Express Steps (Deploy the VPC infrastructure)
  1. Download the vpc-alb-app-db.yaml CloudFormation template
  2. Make sure you are in AWS region: us-east-2 (Ohio)
  3. Deploy the CloudFormation template
    • Name the stack WebApp1-VPC (case sensitive)
    • Leave all CloudFormation Parameters at their default values
  4. When the stack status is CREATE_COMPLETE, you can continue to the next step
Guided Steps (Deploy the VPC infrastructure)
Click here for detailed instructions to deploy the VPC:

1.2.2 Deploy the web app infrastructure and service

Wait until the VPC CloudFormation stack status is CREATE_COMPLETE, then continue. This will take about four minutes.

Choose either the Express Steps or Guided Steps

Express Steps (Deploy the EC2s and Static WebApp infrastructure)

  1. Download the staticwebapp.yaml CloudFormation template
  2. Make sure you are in AWS region: us-east-2 (Ohio)
  3. Deploy the CloudFormation template
    • Name the stack HealthCheckLab (case sensitive)
    • Leave all CloudFormation Parameters at their default values
  4. When the stack status is CREATE_COMPLETE, you can continue to the next step

Guided Steps (Deploy the EC2s and Static WebApp infrastructure)

Click here for detailed instructions to deploy the WebApp:

1.3 View the website for web service

  1. Go to the AWS CloudFormation console at https://console.aws.amazon.com/cloudformation.

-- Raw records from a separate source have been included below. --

-- ==== Sys2Proof/Machine/State.lean ====
section
/-!
DEFINITION. The state of the module as plain data, the reasons a step stops, and the state after a cold reset (00 R4).
Every field cites the rule that gives it. Fields marked MODEL are the model's own (their log entries are named).
-/

namespace Sys2Proof.Machine

/-- Why a step faults. -/
inductive Fault where
  /-- Raised by a meaning whose operands are no event of the module (Sys2Proof.wellFormed says which: a 64-byte line with
  another number of bytes, a block beyond the memory). Safe: the hardware has no such event. -/
  | illFormed
  deriving DecidableEq, Repr

/-- Why a step is refused. -/
inductive Refusal where
  /-- Raised by exec for a row that has no meaning yet. Safe: nothing is claimed of it. -/
  | notModelled (mnemonic : String)
  deriving DecidableEq, Repr

/-- Memory: address and byte, addresses strictly rising, no entry equal to what an unlisted address reads as. An unlisted address reads 0 in
epoch 0 (log 14). A coverage run (13 R384) starts an even epoch, in which it reads a free value (log 13); the withdrawal of the addresses between the
29-port and the 31-port visible range (01 R20) an odd one, in which those read a free value and the others 0 (log 142). -/
structure Mem where
  epoch : Nat
  cells : List Host.Cell
  deriving DecidableEq, Repr

/-- Memory that lists nothing, after a release that zeroed it (13 R374, R375) or a cold reset. -/
def Mem.zero : Mem := ⟨0, []⟩

/-- What an unlisted address reads as. -/
def Mem.unlisted (epoch a : Nat) : Byte :=
  if epoch = 0 ∨ (epoch % 2 = 1 ∧ (a < 0x35F26F6480 ∨ 0x39AAE10180 ≤ a)) then 0 else Config.freeMem epoch a

/-! ### Fields that a read clears, and bits that a write of 1 clears (00 R5-R7) -/

/-- An RC field: its value from before the current clk, which a read returns and clears, and what hardware has added in this clk, which stays for
the next read (00 R7). -/
structure Rc (w : Nat) where
  before : BitVec w
  new : BitVec w
  deriving DecidableEq, Repr

/-- An RC field at 0. -/
def Rc.zero {w : Nat} : Rc w := ⟨0, 0⟩

/-- MODEL (log 156): the W1C bits of a slot that hardware has set in the current clk (00 R6), COLL with the word of the clk's first collision (05,
COLLOFF). -/
structure SetNow where
  evpend : Word32
  coll : Option (BitVec 19)
  exp : Bool
  cstop : Bool
  monErr : Bool
  deriving DecidableEq, Repr

/-- None. -/
def SetNow.none : SetNow := ⟨0, .none, false, false, false⟩

/-! ### The control core (07) -/

/-- CC (07 R216, R217). -/
structure CC where
  n : Bool
  z : Bool
  v : Bool
  c : Bool
  deriving DecidableEq, Repr

/-- The registers of a control core that instructions name (07 R212, R214). -/
structure Regs where
  a : Vector Word64 16
  d : Vector Word64 32
  q : Vector Acc 4
  pc : Word64
  cc : CC
  vl : Word32
  vx : Word32
  lc : Word32
  ls : Word64
  le : Word64
  tsbp : Word64
  edb : Word64
  fpcsr : Word32
  /-- SR.QD (07, SR map) -/
  qd : BitVec 4
  /-- SR.IML -/
  iml : BitVec 4
  /-- the internal register CTSB (08 R259) -/
  ctsb : Word64
  /-- the guard set QG (08 R260, R264) -/
  qg : BitVec 4
  deriving DecidableEq, Repr

/-- STREAM.CORESTAT.STATE (07 R256). -/
inductive CoreStatus where
  | quiet | running | monitor | checkstopped
  deriving DecidableEq, Repr

/-- The next instruction stands in the delay slot of the branch at `branch`; it goes on at `target` (07 R223). -/
structure DelaySlot where
  branch : Word64
  target : Word64
  deriving DecidableEq, Repr

/-- What the core waits for at an instruction that may be abandoned: VFENCE, END, or the engine or the store buffer in a delay slot
(02 R62, 08 R266, 07 R225). -/
inductive WaitKind where
  | vfence | endLesson | slot
  deriving DecidableEq, Repr

/-- An exception record before entry (08 R260, R261). -/
structure Exc where
  vec : Byte
  ret : Word64
  ds : Bool
  faddr : Word64
  code : BitVec 12
  flags : BitVec 6
  offs : Byte
  deriving DecidableEq, Repr

/-- A pending asynchronous store error (07 R233, 08 R261): the entry's address, CODE bits [1:0], and whether more occurred. -/
structure StoreErr where
  addr : Word64
  kind : BitVec 2
  more : Bool
  deriving DecidableEq, Repr

/-- A debug event that is raised and not yet taken (14 R409). -/
structure DebugEvent where
  code : BitVec 12
  faddr : Word64
  ds : Bool
  deriving DecidableEq, Repr

/-- The register a load writes. -/
inductive Dest where
  | a (i : Fin 16)
  | d (i : Fin 32)
  deriving DecidableEq, Repr

/-- A load whose data is out (07 R228, R229). `undo` is the register state before and after its shadow instruction ran. -/
structure PendingLoad where
  vals : List (Dest × Word64)
  addr : Word64
  /-- the data is uncorrectable: CODE 001h local memory or 002h desk, and the lowest failing address (07 R229, 08 R261) -/
  bad : Option (BitVec 12 × Word64)
  local_ : Bool
  ret : Word64
  ds : Bool
  returned : Bool
  shadowed : Bool
  undo : Option (Regs × Regs)
  /-- parity errors of the registers that the shadow has written since (07 R229, R255) -/
  marks : List Byte
  /-- LC before the load: the loop test of a load that ends at LE is undone with it (07 R240) -/
  lc : Word32
  deriving DecidableEq, Repr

    • Wait until HealthCheckLab stack status is CREATE_COMPLETE before proceeding. This should take about four minutes
    • Click on the HealthCheckLab stack
    • Click on the Outputs tab
    • For the Key WebsiteURL copy the value. This is the URL of your test web service
      • Hint: it will start with http://healt-alb and end in <aws region>.elb.amazonaws.com
  2. Click the URL and it will bring up the website:
    DemoWebsite

  3. The website simulates a recommendation engine making personalized suggestions for classic television shows. You should note the following features:

    • Area A shows the personalized recommendation
      • It shows first name of the user and the show that was recommended
      • The workshop simulation is simple. On every request it chooses a user at random, and shows a recommendation statically mapped to that user. The user names, television show names, and this mapping are in a DynamoDB table, which is simulating the RecommendationService
    • Area B shows metadata which is useful to you during the lab
      • The instance_id and availability_zone enable you to see which EC2 server and Availability Zone were used for each request
      • There is one EC2 instance deployed per Availability Zone
      • Refresh the website several times, note that the EC2 instance and Availability Zone change from among the three available
      • This is Elastic Load Balancing (ELB) distributing these stateless requests among the available EC2 server instances across Availability Zones
    Well-Architected for Reliability: Best practices
    Use highly available network connectivity for your workload public endpoints: Elastic Load Balancing provides load balancing across Availability Zones, performs Layer 4 (TCP) or Layer 7 (http/https) routing, integrates with AWS WAF, and integrates with AWS Auto Scaling to help create a self-healing infrastructure and absorb increases in traffic while releasing resources when traffic decreases.
    Implement loosely coupled dependencies: Dependencies such as queuing systems, streaming systems, workflows, and load balancers are loosely coupled. Loose coupling helps isolate behavior of a component from other components that depend on it, increasing resiliency and agility.
    Deploy the workload to multiple locations: Distribute workload data and resources across multiple Availability Zones or, where necessary, across AWS Regions. These locations can be as diverse as required.